━━━━━ Supplied entries

/-! ## Decoding in the words of 30_encoding.md R53 to R55, from the opcode table's match and mask -/

/-- Some row of the table has the word's opcode. -/
def opcodeListed (w : CommandWord) : Prop := ∃ row ∈ opcodeTable, row.pattern >>> 76 = w >>> 76

/-- Some row of the table selects the word. -/
def rowSelected (w : CommandWord) : Prop := ∃ row ∈ opcodeTable, row.selects w = true

/-- The word selects a reader command whose reader the block does not have. -/
def readerMissing (numReaders : Nat) (w : CommandWord) : Prop :=
  ∃ row ∈ opcodeTable, row.selects w = true ∧ row.mnemonic ∈ ["ROPEN", "READ", "READS", "SKIP"] ∧
    numReaders ≤ (w >>> 72).toNat % 16

/-- The word selects a command whose payload has the wrong length. -/
def payloadWrong (w : CommandWord) (payload : List Byte) : Prop :=
  ∃ row ∈ opcodeTable, row.selects w = true ∧
    payload.length ≠ if row.mnemonic ∈ ["RLOAD", "CRC32", "CRCCHK"] then (w >>> 32).toNat % 2 ^ 32 else 0

/-- `IllegalCommand` by the four tests of R55. -/
def illegal (numReaders : Nat) (c : Command) : Prop :=
  ¬ opcodeListed c.word ∨ ¬ rowSelected c.word ∨ readerMissing numReaders c.word ∨ payloadWrong c.word c.payload

/-! ## Units (20_memory.md R42) and sequences of commands -/

/-- The piece of state a command addresses. -/
inductive BlockUnit where
  | writer
  | buffer
  | reader (r : BitVec 4)
  | crc
deriving DecidableEq, Repr

/-- The unit of each command (30_encoding.md R53). -/
def unitOf : Instr → BlockUnit
  | .wopen => .writer
  | .write _ _ => .writer
  | .writes _ _ => .writer
  | .pademit => .writer
  | .rload _ => .buffer
  | .ropen r _ => .reader r
  | .read r _ => .reader r
  | .reads r _ => .reader r
  | .skip r _ => .reader r
  | .crc32 _ => .crc
  | .crcchk _ _ => .crc

/-- Two units that share nothing: different, and not the buffer beside a reader (R42). -/
def independent (u v : BlockUnit) : Prop :=
  u ≠ v ∧ (∀ r, ¬ (u = .buffer ∧ v = .reader r)) ∧ (∀ r, ¬ (u = .reader r ∧ v = .buffer))

/-- Commands one after another, each in the state the one before left. -/
def execAll : List Instr → State → Host.Outcome State Fault Refusal
  | [], s => .next s
  | i :: is, s =>
    match exec i s with
    | .next t => execAll is t
    | .fault f => .fault f
    | .refused r => .refused r

/-- A field of a stream: the width and the value of a `WRITE`, or of a `WRITES` where the flag is set. -/
abbrev Field := Bool × BitVec 8 × Word64

/-- The command that writes a field. -/
def Field.write (f : Field) : Instr := if f.1 then .writes f.2.1 f.2.2 else .write f.2.1 f.2.2

/-- The bits of a field, `low(V, N)` with exactly `N` bits. -/
def Field.bits (f : Field) : List Bool := bitsOf f.2.2.toNat f.2.1.toNat

/-- The number of bits of a list of fields. -/
def streamLength (fs : List Field) : Nat := (fs.map fun f => f.2.1.toNat).sum

/-- The bit string of a list of fields. -/
def streamBits (fs : List Field) : List Bool := fs.flatMap Field.bits

/-- Every width of the list is legal. -/
def legalFields (fs : List Field) : Prop := ∀ f ∈ fs, 1 ≤ f.2.1.toNat ∧ f.2.1.toNat ≤ 64

/-! ## The rules of the commands, for the statements to instantiate -/

/-- A byte count is within `WBUF_MAX_BYTES` (00_scope.md R5). -/
def fitsBuffer (c : Config) (bytes : Nat) : Prop := ∀ m, c.wbufMaxBytes = some m → bytes ≤ m

/-- The pending bits are left-justified: `W.acc mod 2^(8 - W.cnt) = 0` (10_state.md R13). -/
def leftJustified (w : Writer) : Prop := w.acc.toNat % 2 ^ (8 - w.cnt.val) = 0

/-- The conditions under which a write of `n` bits passes the three checks of 40_writer.md R71. -/
def writeLegal (s : State) (n : Nat) : Prop :=
  s.writer.state = .opened ∧ 1 ≤ n ∧ n ≤ 64 ∧ s.writer.total.toNat + n < 2 ^ 64 ∧
    fitsBuffer s.cfg ((s.writer.total.toNat + n + 7) / 8)

/-- The rule of `WRITE` and `WRITES` (40_writer.md R71, R72): command `i` of width `n` appends the low `n` bits of `v`,
or faults by the first check that fails and appends nothing. -/
def writeRule (i : Instr) (n v : Nat) (s : State) : Prop :=
  (writeLegal s n →
    exec i s = .next { s with writer := written s.writer v n, out := answered s 0 [] } ∧
    (written s.writer v n).total.toNat = s.writer.total.toNat + n ∧
    (written s.writer v n).bytes.length = s.writer.bytes.length + (s.writer.cnt.val + n) / 8 ∧
    (written s.writer v n).cnt.val = (s.writer.cnt.val + n) % 8) ∧
  (s.writer.state ≠ .opened → exec i s = .next (writerFault s .badState)) ∧
  (s.writer.state = .opened → n < 1 ∨ 64 < n → exec i s = .next (writerFault s .illegalWidth)) ∧
  (s.writer.state = .opened → 1 ≤ n → n ≤ 64 →
    2 ^ 64 ≤ s.writer.total.toNat + n ∨ ¬ fitsBuffer s.cfg ((s.writer.total.toNat + n + 7) / 8) →
    exec i s = .next (writerFault s .writerOverflow))

/-- The rule of `READ` and `READS` (41_reader.md R94, R97): command `i` of width `n` on reader `r` answers `value` and
moves the cursor by `n`, or faults by the first check that fails and consumes nothing. -/
def readRule (i : Instr) (r n : Nat) (value : Word64) (s : State) (rd : Reader) : Prop :=
  (rd.state = .opened → 1 ≤ n → n ≤ 64 → rd.pos.toNat + n ≤ rd.limit.toNat →
    exec i s = .next { s with
      readers := s.readers.set r { rd with pos := rd.pos + BitVec.ofNat 64 n }
      out := answered s value [] } ∧
    (rd.pos + BitVec.ofNat 64 n).toNat = rd.pos.toNat + n) ∧
  (rd.state ≠ .opened → exec i s = .next (readerFault s r .badState)) ∧
  (rd.state = .opened → n < 1 ∨ 64 < n → exec i s = .next (readerFault s r .illegalWidth)) ∧
  (rd.state = .opened → 1 ≤ n → n ≤ 64 → rd.limit.toNat < rd.pos.toNat + n →
    exec i s = .next (readerFault s r .streamExhausted))

/-- The value of `READS` (00_scope.md R7): `v` if bit `n - 1` is 0, else `v - 2^n`. -/
def signedField (n v : Nat) : Int := if v < 2 ^ (n - 1) then v else (v : Int) - 2 ^ n

/-- `v` is the value of register `a` in the map of 10_state.md R21. -/
def registerValue (s : State) (a : Nat) (v : Word64) : Prop :=
  (a = 0x00 → v.extractLsb' 0 2 = s.writer.state.code ∧ (v.extractLsb' 2 3).toNat = s.writer.cnt.val ∧
    v.extractLsb' 5 3 = 0 ∧ v.extractLsb' 8 8 = s.writer.acc ∧ v.extractLsb' 16 8 = faultField s.writer.fault ∧
    v.extractLsb' 24 40 = 0) ∧
  (a = 0x01 → v = s.writer.total) ∧
  (a = 0x02 → v = BitVec.ofNat 64 s.writer.bytes.length) ∧
  (a = 0x04 → v.toNat = s.rbuf.loaded.toNat) ∧
  (a = 0x05 → v = BitVec.ofNat 64 s.rbuf.bytes.length) ∧
  (a = 0x08 → v.toNat = s.crc.valid.toNat + 2 * s.crc.checked.toNat + 4 * s.crc.mismatch.toNat) ∧
  (a = 0x09 → v.toNat = s.crc.result.toNat) ∧
  (a = 0x0A → v.toNat = s.crc.expect.toNat) ∧
  (a = 0x0B → v = s.faultLog) ∧
  (∀ r rd, s.readers[r]? = some rd →
    (a = 0x10 + 4 * r → v.extractLsb' 0 2 = rd.state.code ∧ v.extractLsb' 2 14 = 0 ∧
      v.extractLsb' 16 8 = faultField rd.fault ∧ v.extractLsb' 24 40 = 0) ∧
    (a = 0x11 + 4 * r → v = rd.pos) ∧ (a = 0x12 + 4 * r → v = rd.limit)) ∧
  (a ∈ [0x03, 0x06, 0x07, 0x0C, 0x0D, 0x0E, 0x0F] → v = 0) ∧
  (∀ r, a = 0x13 + 4 * r → v = 0) ∧
  (∀ r j, s.readers.length ≤ r → j < 3 → a = 0x10 + 4 * r + j → v = 0)

end Sys2Proof.Spec

open Sys2Proof Sys2Proof.Machine Sys2Proof.Spec

/-! ## Decoding and encoding -/

/-- Decoding an encoded command gives it back, for every well-formed command with every operand (30_encoding.md,
sections 1 to 3). -/
def Obligations.DecodeOfEncodeIsTheCommand : Prop :=
  ∀ (numReaders : Nat) (i : Instr), WellFormed numReaders i = true →
    decode numReaders (encode i).word (encode i).payload = .ok i

/-- Encoding a decoded command gives back its word and payload bit for bit: no field is ignored (30_encoding.md,
sections 1 to 4). -/
def Obligations.EncodeOfDecodeIsTheWord : Prop :=
  ∀ (numReaders : Nat) (w : CommandWord) (payload : List Byte) (i : Instr),
    decode numReaders w payload = .ok i → encode i = ⟨w, payload⟩ ∧ WellFormed numReaders i = true

/-- 30_encoding.md R55 and 60_exceptions.md R136, from the match and mask of the opcode table: exactly the commands that
fail one of the tests (a) to (d) are illegal, each by the first test that fails, with no effect but the log and the
response; every other command selects one row and runs as that row's command. The all-zero and all-ones words are
illegal. -/
def Obligations.IllegalCommandsAreExactlyTheTableMisfits : Prop :=
  ∀ (s : State) (c : Command),
    (¬ opcodeListed c.word → decode s.numReaders c.word c.payload = .error .reservedOpcode) ∧
    (opcodeListed c.word → ¬ rowSelected c.word →
      decode s.numReaders c.word c.payload = .error .reservedField) ∧
    (readerMissing s.numReaders c.word → decode s.numReaders c.word c.payload = .error .readerNumber) ∧
    (¬ readerMissing s.numReaders c.word → payloadWrong c.word c.payload →
      decode s.numReaders c.word c.payload = .error .payloadLength) ∧
    (illegal s.numReaders c → runCommand c s = .next (bareFault s .illegalCommand)) ∧
    (¬ illegal s.numReaders c → ∃ i row, row ∈ opcodeTable ∧ row.selects c.word = true ∧
      (∀ other ∈ opcodeTable, other.selects c.word = true → other = row) ∧ row.mnemonic = i.mnemonic ∧
      decode s.numReaders c.word c.payload = .ok i ∧ runCommand c s = exec i s) ∧
    illegal s.numReaders ⟨0, c.payload⟩ ∧ illegal s.numReaders ⟨BitVec.allOnes 80, c.payload⟩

━━━━━━━━━━

** The task **
Starting at the line above that contains "(s : State) (c", repeat each line exactly up to and including the line that contains "decode s.numReaders c.word c.payload = .error .reservedField)", and stop there.

** Expected answer **
  ∀ (s : State) (c : Command),
    (¬ opcodeListed c.word → decode s.numReaders c.word c.payload = .error .reservedOpcode) ∧
    (opcodeListed c.word → ¬ rowSelected c.word →
      decode s.numReaders c.word c.payload = .error .reservedField) ∧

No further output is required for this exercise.